I'm running a Spark job on my DSE 6.8.0 cluster, and when I do a certain `regexp_replace`, it returns the error `Invalid request, too many continuous paging sessions are already running: 60`
val punctuation = """!"#$%&\'()*+,-./:;<=>?@[\]^_\{|\}\~""" val descNoPunct = df.withColumn("desc_no_punct", regexp_replace($"description", punctuation, ""))
(The `description` column is TEXT type in Cassandra)
Here is more of the error message, in case it's helpful:
org.apache.spark.SparkException: Job aborted due to stage failure: Task 0 in stage 21.0 failed 10 times, most recent failure: Lost task 0.9 in stage 21.0 (TID 174, 127.0.0.1, executor 2): java.io.IOException: Exception during execution of SELECT "episode_guid", "description" FROM "podcast_analysis_tool"."episodes_by_podcast" WHERE token("podcast_api", "podcast_api_id") > ? ALLOW FILTERING: Invalid request, too many continuous paging sessions are already running: 60 at com.datastax.spark.connector.rdd.CassandraTableScanRDD.com$datastax$spark$connector$rdd$CassandraTableScanRDD$$fetchTokenRange(CassandraTableScanRDD.scala:349) at com.datastax.spark.connector.rdd.CassandraTableScanRDD$$anonfun$17.apply(CassandraTableScanRDD.scala:366) at com.datastax.spark.connector.rdd.CassandraTableScanRDD$$anonfun$17.apply(CassandraTableScanRDD.scala:366) ...
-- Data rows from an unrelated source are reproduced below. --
-- ==== Sys2Proof/Machine/FieldArith.lean ====
section
/-! DEFINITION. The field functions (41_field.md R130 to R149), written once on stored forms: under the naive strategy a stored form
is the value (R136), under Montgomery it is `v * 2^256 mod m` (R142). Every function is total; the rules state it for operands below
the modulus, and outside them (in no reachable state) it is what the formula gives: log entry 18. -/

namespace Sys2Proof.Machine

namespace FieldCtx

/-- The modulus of a context as a natural (41_field.md R130). -/
def m (f : FieldCtx) : Nat := f.mod.toNat

/-! ## Reduction and stored forms -/

/-- `NaiveReduce(m, T)`: the remainder of the full product (41_field.md R136). -/
def naiveReduce (f : FieldCtx) (t : Nat) : Nat := t % f.m

/-- `REDC(m, T)` (41_field.md R143). The sum is a natural, so its 513th bit is kept. -/
def redc (f : FieldCtx) (t : Nat) : Nat :=
  let u := ((t % Config.radix) * f.montK.toNat) % Config.radix
  let r := (t + u * f.m) / Config.radix
  if f.m ≤ r then r - f.m else r

/-- `enc(v)`: the stored form of a value (41_field.md R136, R142, R145). -/
def enc (f : FieldCtx) (v : Nat) : Fe :=
  match f.strat with
  | .naive => BitVec.ofNat 256 v
  | .mont => BitVec.ofNat 256 (f.naiveReduce (v * f.montR.toNat))

/-- `val(s)`: the value of a stored form (41_field.md R136, R142, R145). -/
def val (f : FieldCtx) (s : Fe) : Nat :=
  match f.strat with
  | .naive => s.toNat
  | .mont => f.naiveReduce (s.toNat * f.montRinv.toNat)

/-- The stored form of `fromValue(raw) = raw mod m` (41_field.md R131, R145; 20_memory.md R52). -/
def ofRaw (f : FieldCtx) (raw : Raw) : Fe := f.enc (raw.toNat % f.m)

/-- The stored form of a small natural reduced mod `m`, such as the constants 2, 3, 4, 8 of 42_curve.md. -/
def small (f : FieldCtx) (n : Nat) : Fe := f.enc (n % f.m)

/-- The stored form of 1: `mont_r` under Montgomery (41_field.md R146). -/
def one (f : FieldCtx) : Fe :=
  match f.strat with
  | .naive => BitVec.ofNat 256 (1 % f.m)
  | .mont => f.montR

/-! ## The functions -/

/-- `fadd` (41_field.md R132, R146). -/
def add (f : FieldCtx) (a b : Fe) : Fe := BitVec.ofNat 256 ((a.toNat + b.toNat) % f.m)

/-- `fsub` by its datapath (41_field.md R133, R146). -/
def sub (f : FieldCtx) (a b : Fe) : Fe :=
  BitVec.ofNat 256 (if b.toNat ≤ a.toNat then a.toNat - b.toNat else a.toNat + f.m - b.toNat)

/-- `fneg` (41_field.md R134, R146): 0 stays 0. -/
def neg (f : FieldCtx) (a : Fe) : Fe := BitVec.ofNat 256 ((f.m - a.toNat) % f.m)

/-- `fmul` by the strategy of the context: the remainder of the product (41_field.md R135, R136), or `MontMul` (R144). -/
def mul (f : FieldCtx) (a b : Fe) : Fe :=
  match f.strat with
  | .naive => BitVec.ofNat 256 (f.naiveReduce (a.toNat * b.toNat))
  | .mont => BitVec.ofNat 256 (f.redc (a.toNat * b.toNat))

end FieldCtx

/-- The extended Euclidean division steps on remainders `r0`, `r1` with coefficients `t0`, `t1` mod `m`. DESIGN CHOICE, safe:
log entry 13. -/
def modinvLoop (m : Nat) : Nat → Nat → Nat → Nat → Nat → Nat
  | 0, _, _, t0, _ => t0
  | fuel + 1, r0, r1, t0, t1 =>
    if r1 = 0 then t0
    else modinvLoop m fuel r1 (r0 % r1) t1 ((t0 + (m - (r0 / r1 * t1) % m)) % m)

/-- `modinv(a, m)` (00_scope.md R8): the inverse of `a` modulo `m` when they are coprime, within the 2 * W + 2 division steps of
70_reset_and_hazards.md R306. -/
def modinv (a m : Nat) : Nat := modinvLoop m (2 * Config.width + 2) m (a % m) 0 (1 % m)

/-- The constants of a Montgomery context (41_field.md R141; 40_config_transfer.md R101). -/
def FieldCtx.setup (strat : Strat) (modulus : Raw) : FieldCtx :=
  match strat with
  | .naive => { ok := true, mod := modulus, strat := .naive, montR := 0, montRinv := 0, montK := 0 }
  | .mont =>
    let m := modulus.toNat
    let rinv := modinv (Config.radix % m) m
    { ok := true, mod := modulus, strat := .mont,
      montR := BitVec.ofNat 256 (Config.radix % m),
      montRinv := BitVec.ofNat 256 rinv,
      montK := BitVec.ofNat 256 ((Config.radix * rinv - 1) / m) }

namespace FieldCtx

/-- `finv` (41_field.md R137, R146): `NoInverse` on a non-unit, never a sentinel (90_conflicts.md C4). -/
def inv (f : FieldCtx) (a : Fe) : Except Cause Fe :=
  if Nat.gcd (f.val a) f.m = 1 then .ok (f.enc (modinv (f.val a) f.m)) else .error .noInverse

/-- The loop of `fpow` over the exponent bits `i - 1` down to 0 (41_field.md R138). -/
def powLoop (f : FieldCtx) (a : Fe) (e : Nat) : Nat → Fe → Fe
  | 0, r => r
  | i + 1, r =>
    let r2 := f.mul r r
    powLoop f a e i (if e.testBit i then f.mul r2 a else r2)

/-- `fpow(m, a, e)`: bit-serial square and multiply from bit 255 (41_field.md R138, R146). -/
def pow (f : FieldCtx) (a : Fe) (e : Nat) : Fe := f.powLoop a e Config.width f.one

/-- `cur, cur * a, cur * a^2, ...`: `n` entries. -/
def mulChain (f : FieldCtx) (a : Fe) : Nat → Fe → List Fe
  | 0, _ => []
  | n + 1, cur => cur :: mulChain f a n (f.mul cur a)

/-- The loop of `fpoww` over the windows `j - 1` down to 0 (41_field.md R139); bits above 255 of the exponent read as 0. -/
def powwLoop (f : FieldCtx) (tab : List Fe) (e : Nat) : Nat → Fe → Fe
  | 0, r => r
  | j + 1, r =>
    let r2 := f.mul r r
    let r4 := f.mul r2 r2
    let r8 := f.mul r4 r4
    let r16 := f.mul r8 r8
    let r32 := f.mul r16 r16
    let d := e / 2 ^ (Config.powWindow * j) % 2 ^ Config.powWindow
    powwLoop f tab e j (f.mul r32 (tab.getD d f.one))

/-- `fpoww(m, a, e)`: 52 windows of 5 bits over a table of a^0 to a^31 (41_field.md R139, R146). -/
def poww (f : FieldCtx) (a : Fe) (e : Nat) : Fe :=
  f.powwLoop (f.mulChain a (2 ^ Config.powWindow) f.one) e 52 f.one

/-- `fsqrt` (41_field.md R140): the candidate root and whether it squares back; `SqrtUnimplemented` unless `m` mod 4 is 3, whatever
the operand (90_conflicts.md C5). -/
def sqrt (f : FieldCtx) (a : Fe) : Except Cause (Fe × Bool) :=
  if f.m % 4 = 3 then
    let r := f.pow a ((f.m + 1) / 4)
    .ok (r, f.mul r r == a)
  else .error .sqrtUnimplemented

/-! ## Vectors of one context (43_vector.md R212 to R216) -/

/-- `vadd` (43_vector.md R212). -/
def vadd (f : FieldCtx) (a b : List Fe) : List Fe := List.zipWith f.add a b

/-- `vsub` (43_vector.md R212). -/
def vsub (f : FieldCtx) (a b : List Fe) : List Fe := List.zipWith f.sub a b

/-- `vhad`, the Hadamard product (43_vector.md R212). -/
def vhad (f : FieldCtx) (a b : List Fe) : List Fe := List.zipWith f.mul a b

/-- `vscl`, every element times `s` on the left (43_vector.md R212). -/
def vscl (f : FieldCtx) (s : Fe) (a : List Fe) : List Fe := a.map (f.mul s)

/-- The accumulation of `vip` from the left (43_vector.md R213). -/
def vipFrom (f : FieldCtx) (acc : Fe) : List Fe → List Fe → Fe
  | a :: as', b :: bs => vipFrom f (f.add acc (f.mul a b)) as' bs
  | _, _ => acc

/-- `vip`, the inner product; 0 for two empty vectors (43_vector.md R213). -/
def vip (f : FieldCtx) (a b : List Fe) : Fe := f.vipFrom 0 a b

/-- `vpowers(m, k, n)`: 1, k, k^2, ..., `n` entries (43_vector.md R214). -/
def vpowers (f : FieldCtx) (k : Fe) (n : Nat) : List Fe := f.mulChain k n f.one

end FieldCtx

/-- `slice(a, start, len)` (43_vector.md R215). -/
def slice {α : Type} (a : List α) (start len : Nat) : List α := (a.drop start).take len

/-- `rev(a)` (43_vector.md R216). -/
def rev {α : Type} (a : List α) : List α := a.reverse

end Sys2Proof.Machine
end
I could give more of my code if it's helpful, but actually my guess is that it's happening because I'm just running this code too many times in a row, without doing any `LIMIT` on it.
I have three related questions:
- Is there a way to check how many continuous paging sessions are currently running at a given moment?
- Are there up to date docs on continuous paging? (Google searches tend to mostly show this blog post, but it's from three years ago and refers to DSE 5.0, and some points seem to be out of date)
- Is there a way in Spark to just tell it to wait rather than adding more continuous paging sessions?